**TASK DETAILS**: Give back only the lines in the records below from the one with "def fitsTick (n" to the one with "resHz := res", both inclusive, word for word.

**INFORMATION PROVIDED**:

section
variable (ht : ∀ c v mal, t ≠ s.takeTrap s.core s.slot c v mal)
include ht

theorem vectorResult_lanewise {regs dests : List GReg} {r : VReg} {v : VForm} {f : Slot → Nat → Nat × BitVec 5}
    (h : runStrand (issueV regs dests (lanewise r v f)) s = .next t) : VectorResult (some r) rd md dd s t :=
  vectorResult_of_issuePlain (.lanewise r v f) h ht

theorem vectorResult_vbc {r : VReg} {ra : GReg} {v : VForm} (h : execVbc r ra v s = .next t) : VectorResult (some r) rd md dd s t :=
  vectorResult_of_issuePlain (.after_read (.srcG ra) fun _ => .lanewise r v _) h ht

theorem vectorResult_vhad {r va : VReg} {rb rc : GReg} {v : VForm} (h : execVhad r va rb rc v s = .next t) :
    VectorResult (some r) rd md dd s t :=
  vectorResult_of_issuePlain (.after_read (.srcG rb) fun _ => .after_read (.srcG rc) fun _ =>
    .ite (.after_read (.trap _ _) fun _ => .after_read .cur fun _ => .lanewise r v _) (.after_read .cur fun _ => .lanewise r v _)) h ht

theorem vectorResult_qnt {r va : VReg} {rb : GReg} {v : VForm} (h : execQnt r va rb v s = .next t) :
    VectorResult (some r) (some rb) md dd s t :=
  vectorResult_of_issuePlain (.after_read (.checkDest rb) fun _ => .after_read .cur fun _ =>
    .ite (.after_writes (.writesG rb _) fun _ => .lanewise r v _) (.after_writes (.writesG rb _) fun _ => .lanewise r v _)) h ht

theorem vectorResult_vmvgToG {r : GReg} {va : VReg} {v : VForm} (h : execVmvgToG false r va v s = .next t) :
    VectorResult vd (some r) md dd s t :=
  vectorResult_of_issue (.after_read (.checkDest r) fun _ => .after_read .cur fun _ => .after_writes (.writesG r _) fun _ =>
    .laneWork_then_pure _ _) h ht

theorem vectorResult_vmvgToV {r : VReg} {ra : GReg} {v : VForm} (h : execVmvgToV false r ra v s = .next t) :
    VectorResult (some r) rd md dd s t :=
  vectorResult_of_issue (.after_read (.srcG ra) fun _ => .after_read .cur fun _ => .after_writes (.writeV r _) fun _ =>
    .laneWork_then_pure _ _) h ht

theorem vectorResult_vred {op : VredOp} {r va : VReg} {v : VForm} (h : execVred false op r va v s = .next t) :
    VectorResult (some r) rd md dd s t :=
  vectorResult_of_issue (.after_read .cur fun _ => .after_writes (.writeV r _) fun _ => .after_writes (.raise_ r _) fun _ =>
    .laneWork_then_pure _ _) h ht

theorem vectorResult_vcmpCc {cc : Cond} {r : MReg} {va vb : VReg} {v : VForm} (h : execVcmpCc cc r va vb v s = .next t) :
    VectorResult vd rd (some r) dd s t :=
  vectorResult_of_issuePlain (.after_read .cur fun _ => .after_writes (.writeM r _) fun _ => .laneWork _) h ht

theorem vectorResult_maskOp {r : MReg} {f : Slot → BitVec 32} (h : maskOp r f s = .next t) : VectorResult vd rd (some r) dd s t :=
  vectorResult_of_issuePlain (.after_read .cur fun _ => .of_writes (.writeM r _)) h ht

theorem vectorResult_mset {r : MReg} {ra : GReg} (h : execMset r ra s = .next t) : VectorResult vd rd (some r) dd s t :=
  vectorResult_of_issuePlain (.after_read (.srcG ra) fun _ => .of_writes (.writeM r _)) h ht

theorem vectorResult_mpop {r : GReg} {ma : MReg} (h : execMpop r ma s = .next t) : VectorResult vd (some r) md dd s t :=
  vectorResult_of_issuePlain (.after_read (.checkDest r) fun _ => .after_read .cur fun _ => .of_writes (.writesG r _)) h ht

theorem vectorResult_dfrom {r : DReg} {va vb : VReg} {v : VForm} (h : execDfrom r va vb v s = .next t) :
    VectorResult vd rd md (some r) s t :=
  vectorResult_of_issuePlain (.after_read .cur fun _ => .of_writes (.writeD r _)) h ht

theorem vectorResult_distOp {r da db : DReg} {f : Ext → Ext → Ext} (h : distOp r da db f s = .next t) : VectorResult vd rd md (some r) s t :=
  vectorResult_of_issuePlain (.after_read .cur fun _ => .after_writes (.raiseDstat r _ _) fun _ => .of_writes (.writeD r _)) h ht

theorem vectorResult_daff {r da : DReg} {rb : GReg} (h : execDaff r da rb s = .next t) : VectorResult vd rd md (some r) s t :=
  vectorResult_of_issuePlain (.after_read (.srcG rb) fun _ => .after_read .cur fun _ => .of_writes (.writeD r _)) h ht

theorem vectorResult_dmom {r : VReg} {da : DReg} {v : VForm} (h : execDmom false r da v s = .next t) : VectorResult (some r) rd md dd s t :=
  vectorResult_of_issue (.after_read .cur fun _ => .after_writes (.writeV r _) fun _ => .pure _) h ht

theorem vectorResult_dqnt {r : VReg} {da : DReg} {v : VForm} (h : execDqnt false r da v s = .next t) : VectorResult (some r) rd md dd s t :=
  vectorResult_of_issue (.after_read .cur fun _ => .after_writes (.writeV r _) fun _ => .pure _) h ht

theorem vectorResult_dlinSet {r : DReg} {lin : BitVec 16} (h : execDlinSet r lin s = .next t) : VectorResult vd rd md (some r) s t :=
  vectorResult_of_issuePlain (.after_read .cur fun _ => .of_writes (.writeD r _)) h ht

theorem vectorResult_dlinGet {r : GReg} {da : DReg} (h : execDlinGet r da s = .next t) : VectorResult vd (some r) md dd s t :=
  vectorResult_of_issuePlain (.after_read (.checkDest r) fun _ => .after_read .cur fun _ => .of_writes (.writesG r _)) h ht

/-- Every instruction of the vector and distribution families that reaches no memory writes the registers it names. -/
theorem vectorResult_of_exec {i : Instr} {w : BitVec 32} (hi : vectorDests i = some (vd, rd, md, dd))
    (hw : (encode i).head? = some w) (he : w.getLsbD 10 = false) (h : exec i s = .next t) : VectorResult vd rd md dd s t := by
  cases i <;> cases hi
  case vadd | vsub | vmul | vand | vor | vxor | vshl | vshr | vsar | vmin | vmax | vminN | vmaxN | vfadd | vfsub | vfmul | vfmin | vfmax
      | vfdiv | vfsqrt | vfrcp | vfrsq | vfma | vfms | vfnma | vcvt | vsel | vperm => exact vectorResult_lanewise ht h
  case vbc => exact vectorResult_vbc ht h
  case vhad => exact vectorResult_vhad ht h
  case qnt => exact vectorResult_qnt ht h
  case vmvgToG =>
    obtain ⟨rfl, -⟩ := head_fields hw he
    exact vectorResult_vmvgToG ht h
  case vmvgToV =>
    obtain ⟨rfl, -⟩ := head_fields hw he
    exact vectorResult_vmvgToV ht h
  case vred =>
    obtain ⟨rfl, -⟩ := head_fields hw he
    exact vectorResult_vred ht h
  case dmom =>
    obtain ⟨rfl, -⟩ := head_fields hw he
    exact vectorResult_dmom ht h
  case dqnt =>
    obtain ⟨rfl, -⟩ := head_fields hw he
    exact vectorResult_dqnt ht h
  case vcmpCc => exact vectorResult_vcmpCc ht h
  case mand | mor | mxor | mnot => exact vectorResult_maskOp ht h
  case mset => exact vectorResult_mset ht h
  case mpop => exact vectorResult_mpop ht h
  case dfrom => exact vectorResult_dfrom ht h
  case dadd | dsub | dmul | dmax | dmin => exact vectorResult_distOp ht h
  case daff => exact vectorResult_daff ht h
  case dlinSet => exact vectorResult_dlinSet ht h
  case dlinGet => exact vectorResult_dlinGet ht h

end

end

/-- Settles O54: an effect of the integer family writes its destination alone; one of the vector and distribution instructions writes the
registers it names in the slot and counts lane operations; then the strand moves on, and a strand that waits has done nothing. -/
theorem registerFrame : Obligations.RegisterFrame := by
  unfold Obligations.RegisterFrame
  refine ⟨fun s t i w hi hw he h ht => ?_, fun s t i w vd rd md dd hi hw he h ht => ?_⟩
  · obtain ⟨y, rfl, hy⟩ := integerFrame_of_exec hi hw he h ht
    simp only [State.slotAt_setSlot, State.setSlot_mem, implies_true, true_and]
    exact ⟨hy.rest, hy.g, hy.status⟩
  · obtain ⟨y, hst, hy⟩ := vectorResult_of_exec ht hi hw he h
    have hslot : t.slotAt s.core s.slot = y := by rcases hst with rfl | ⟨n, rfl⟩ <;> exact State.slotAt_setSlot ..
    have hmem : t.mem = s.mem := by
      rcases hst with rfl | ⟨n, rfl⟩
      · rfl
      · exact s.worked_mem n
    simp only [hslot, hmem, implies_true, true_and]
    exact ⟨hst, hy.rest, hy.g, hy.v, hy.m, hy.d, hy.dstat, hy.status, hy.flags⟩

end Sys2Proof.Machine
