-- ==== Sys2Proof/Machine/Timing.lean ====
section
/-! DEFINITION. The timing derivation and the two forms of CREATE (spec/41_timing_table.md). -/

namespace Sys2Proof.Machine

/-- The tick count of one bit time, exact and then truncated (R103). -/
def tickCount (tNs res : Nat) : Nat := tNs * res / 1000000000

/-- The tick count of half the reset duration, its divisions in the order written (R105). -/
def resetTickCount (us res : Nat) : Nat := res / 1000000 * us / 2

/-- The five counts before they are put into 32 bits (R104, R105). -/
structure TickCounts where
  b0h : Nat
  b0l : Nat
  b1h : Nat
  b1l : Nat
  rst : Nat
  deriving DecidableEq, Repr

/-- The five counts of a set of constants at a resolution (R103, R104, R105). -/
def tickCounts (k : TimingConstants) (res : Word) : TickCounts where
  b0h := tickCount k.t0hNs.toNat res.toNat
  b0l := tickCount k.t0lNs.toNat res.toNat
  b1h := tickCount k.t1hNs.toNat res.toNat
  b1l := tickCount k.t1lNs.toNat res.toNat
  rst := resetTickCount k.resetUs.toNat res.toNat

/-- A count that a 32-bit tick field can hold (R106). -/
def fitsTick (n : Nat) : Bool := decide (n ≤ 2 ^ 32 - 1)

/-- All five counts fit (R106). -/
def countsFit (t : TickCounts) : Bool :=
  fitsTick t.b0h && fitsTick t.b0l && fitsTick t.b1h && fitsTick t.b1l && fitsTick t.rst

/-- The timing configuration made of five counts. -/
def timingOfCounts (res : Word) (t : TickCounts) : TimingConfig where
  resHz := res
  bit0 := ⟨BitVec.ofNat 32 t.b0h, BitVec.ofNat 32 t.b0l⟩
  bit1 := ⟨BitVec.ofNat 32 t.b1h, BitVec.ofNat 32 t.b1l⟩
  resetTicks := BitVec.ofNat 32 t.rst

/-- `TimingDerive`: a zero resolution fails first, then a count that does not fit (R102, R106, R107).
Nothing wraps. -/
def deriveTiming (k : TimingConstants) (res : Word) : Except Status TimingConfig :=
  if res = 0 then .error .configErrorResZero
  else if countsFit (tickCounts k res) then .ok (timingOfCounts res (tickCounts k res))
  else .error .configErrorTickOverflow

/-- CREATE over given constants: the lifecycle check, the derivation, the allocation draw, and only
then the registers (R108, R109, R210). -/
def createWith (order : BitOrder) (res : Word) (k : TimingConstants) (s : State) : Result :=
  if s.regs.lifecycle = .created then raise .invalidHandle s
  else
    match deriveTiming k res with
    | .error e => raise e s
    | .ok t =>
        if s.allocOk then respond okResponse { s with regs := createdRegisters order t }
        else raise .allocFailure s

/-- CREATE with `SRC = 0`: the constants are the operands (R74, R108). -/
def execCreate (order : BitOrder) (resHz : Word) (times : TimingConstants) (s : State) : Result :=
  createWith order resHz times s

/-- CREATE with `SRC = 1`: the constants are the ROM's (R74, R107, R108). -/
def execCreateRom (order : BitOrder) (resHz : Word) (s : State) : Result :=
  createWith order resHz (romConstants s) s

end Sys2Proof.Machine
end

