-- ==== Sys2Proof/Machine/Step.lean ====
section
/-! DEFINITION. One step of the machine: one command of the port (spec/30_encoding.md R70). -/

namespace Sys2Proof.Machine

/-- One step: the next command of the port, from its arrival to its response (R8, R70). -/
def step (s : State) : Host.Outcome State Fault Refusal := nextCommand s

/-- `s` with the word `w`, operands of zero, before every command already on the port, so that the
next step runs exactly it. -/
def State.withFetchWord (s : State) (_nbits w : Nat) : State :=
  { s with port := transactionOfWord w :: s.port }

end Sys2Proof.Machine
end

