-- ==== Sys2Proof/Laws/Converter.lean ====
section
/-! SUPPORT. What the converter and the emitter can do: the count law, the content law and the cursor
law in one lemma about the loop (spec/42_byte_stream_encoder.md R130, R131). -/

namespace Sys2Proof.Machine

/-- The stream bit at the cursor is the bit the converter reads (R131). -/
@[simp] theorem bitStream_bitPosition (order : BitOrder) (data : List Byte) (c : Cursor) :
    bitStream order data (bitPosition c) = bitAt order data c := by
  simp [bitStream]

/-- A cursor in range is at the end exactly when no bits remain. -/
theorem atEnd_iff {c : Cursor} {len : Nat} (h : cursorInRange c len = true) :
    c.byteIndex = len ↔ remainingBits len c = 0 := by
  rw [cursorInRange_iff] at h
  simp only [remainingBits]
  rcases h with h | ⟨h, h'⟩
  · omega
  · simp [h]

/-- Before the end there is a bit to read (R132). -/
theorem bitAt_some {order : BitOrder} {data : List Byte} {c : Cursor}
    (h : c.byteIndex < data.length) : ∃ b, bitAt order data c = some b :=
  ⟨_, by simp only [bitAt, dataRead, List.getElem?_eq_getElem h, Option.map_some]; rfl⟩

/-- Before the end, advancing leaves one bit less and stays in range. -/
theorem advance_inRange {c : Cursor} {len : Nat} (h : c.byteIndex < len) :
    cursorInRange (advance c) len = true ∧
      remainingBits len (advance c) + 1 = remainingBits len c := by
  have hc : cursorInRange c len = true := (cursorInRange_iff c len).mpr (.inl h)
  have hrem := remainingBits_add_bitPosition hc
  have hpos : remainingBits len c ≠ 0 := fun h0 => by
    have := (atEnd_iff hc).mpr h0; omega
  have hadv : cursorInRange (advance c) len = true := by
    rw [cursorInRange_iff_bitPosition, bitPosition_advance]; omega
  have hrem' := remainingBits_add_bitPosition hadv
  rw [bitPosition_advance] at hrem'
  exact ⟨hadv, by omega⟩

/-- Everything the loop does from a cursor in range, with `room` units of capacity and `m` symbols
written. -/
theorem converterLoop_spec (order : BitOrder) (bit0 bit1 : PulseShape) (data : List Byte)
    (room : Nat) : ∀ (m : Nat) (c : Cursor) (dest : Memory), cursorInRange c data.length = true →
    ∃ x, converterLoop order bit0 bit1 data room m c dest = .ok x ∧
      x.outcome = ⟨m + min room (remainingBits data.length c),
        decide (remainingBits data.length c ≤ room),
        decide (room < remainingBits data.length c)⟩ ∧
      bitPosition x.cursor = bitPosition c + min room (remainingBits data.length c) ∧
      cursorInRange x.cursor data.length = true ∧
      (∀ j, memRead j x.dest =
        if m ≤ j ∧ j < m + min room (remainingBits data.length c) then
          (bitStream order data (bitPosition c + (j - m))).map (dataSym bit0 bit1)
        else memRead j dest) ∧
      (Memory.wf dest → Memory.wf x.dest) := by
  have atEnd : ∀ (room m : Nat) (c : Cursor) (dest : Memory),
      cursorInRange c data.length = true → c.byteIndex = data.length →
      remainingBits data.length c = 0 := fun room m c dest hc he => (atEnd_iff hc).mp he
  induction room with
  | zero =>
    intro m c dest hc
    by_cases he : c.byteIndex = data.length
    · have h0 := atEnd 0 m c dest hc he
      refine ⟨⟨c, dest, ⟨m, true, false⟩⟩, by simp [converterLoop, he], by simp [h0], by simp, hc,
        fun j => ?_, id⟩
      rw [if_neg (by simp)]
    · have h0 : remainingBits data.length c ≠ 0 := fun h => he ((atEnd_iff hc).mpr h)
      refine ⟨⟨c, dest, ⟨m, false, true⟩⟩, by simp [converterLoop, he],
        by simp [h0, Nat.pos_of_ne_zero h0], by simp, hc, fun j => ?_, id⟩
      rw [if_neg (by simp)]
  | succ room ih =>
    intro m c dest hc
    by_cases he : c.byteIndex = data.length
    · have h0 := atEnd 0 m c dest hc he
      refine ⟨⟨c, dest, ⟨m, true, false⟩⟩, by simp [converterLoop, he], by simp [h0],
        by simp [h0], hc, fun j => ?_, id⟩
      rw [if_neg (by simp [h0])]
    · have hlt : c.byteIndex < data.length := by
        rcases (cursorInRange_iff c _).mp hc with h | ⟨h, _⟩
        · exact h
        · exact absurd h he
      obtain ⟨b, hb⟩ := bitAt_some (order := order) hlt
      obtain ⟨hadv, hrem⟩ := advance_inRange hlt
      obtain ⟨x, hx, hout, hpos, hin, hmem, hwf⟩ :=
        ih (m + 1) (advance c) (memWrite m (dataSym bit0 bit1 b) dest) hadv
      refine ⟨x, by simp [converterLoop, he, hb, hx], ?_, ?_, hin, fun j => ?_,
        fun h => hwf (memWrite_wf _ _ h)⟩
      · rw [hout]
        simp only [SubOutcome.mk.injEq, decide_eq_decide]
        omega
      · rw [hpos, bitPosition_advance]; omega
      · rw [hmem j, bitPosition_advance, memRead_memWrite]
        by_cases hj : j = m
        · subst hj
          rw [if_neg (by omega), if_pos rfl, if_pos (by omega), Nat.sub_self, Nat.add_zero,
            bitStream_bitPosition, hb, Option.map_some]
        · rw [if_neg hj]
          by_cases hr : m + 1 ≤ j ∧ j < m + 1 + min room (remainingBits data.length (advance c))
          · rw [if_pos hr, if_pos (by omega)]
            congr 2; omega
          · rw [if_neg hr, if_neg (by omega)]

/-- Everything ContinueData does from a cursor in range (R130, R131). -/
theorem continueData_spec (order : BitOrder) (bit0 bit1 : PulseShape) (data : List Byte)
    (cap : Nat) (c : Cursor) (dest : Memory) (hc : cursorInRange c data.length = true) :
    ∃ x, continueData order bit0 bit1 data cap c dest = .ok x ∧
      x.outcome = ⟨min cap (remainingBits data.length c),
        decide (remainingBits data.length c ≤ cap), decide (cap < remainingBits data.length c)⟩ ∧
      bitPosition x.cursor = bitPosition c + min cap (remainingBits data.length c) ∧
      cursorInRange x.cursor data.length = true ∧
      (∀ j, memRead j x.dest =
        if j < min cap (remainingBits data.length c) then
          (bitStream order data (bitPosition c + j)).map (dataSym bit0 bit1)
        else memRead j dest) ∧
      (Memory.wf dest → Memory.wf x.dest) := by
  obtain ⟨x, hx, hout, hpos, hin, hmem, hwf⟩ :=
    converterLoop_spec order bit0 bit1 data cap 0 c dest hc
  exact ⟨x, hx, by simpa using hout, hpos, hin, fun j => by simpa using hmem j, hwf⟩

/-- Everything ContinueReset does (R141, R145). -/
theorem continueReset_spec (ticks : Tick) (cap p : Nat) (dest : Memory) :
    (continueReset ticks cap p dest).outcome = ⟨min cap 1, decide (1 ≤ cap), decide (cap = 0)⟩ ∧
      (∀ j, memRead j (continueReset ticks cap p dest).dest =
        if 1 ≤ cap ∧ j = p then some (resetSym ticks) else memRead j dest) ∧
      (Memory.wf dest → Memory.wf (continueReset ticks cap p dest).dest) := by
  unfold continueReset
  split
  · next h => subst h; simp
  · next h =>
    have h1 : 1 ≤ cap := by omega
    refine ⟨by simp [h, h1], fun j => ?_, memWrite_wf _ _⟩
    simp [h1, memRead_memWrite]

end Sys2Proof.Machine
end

**OUTPUT**:
def fitsTick (n : Nat) : Bool := decide (n ≤ 2 ^ 32 - 1)

/-- All five counts fit (R106). -/
def countsFit (t : TickCounts) : Bool :=
  fitsTick t.b0h && fitsTick t.b0l && fitsTick t.b1h && fitsTick t.b1l && fitsTick t.rst

/-- The timing configuration made of five counts. -/
def timingOfCounts (res : Word) (t : TickCounts) : TimingConfig where
  resHz := res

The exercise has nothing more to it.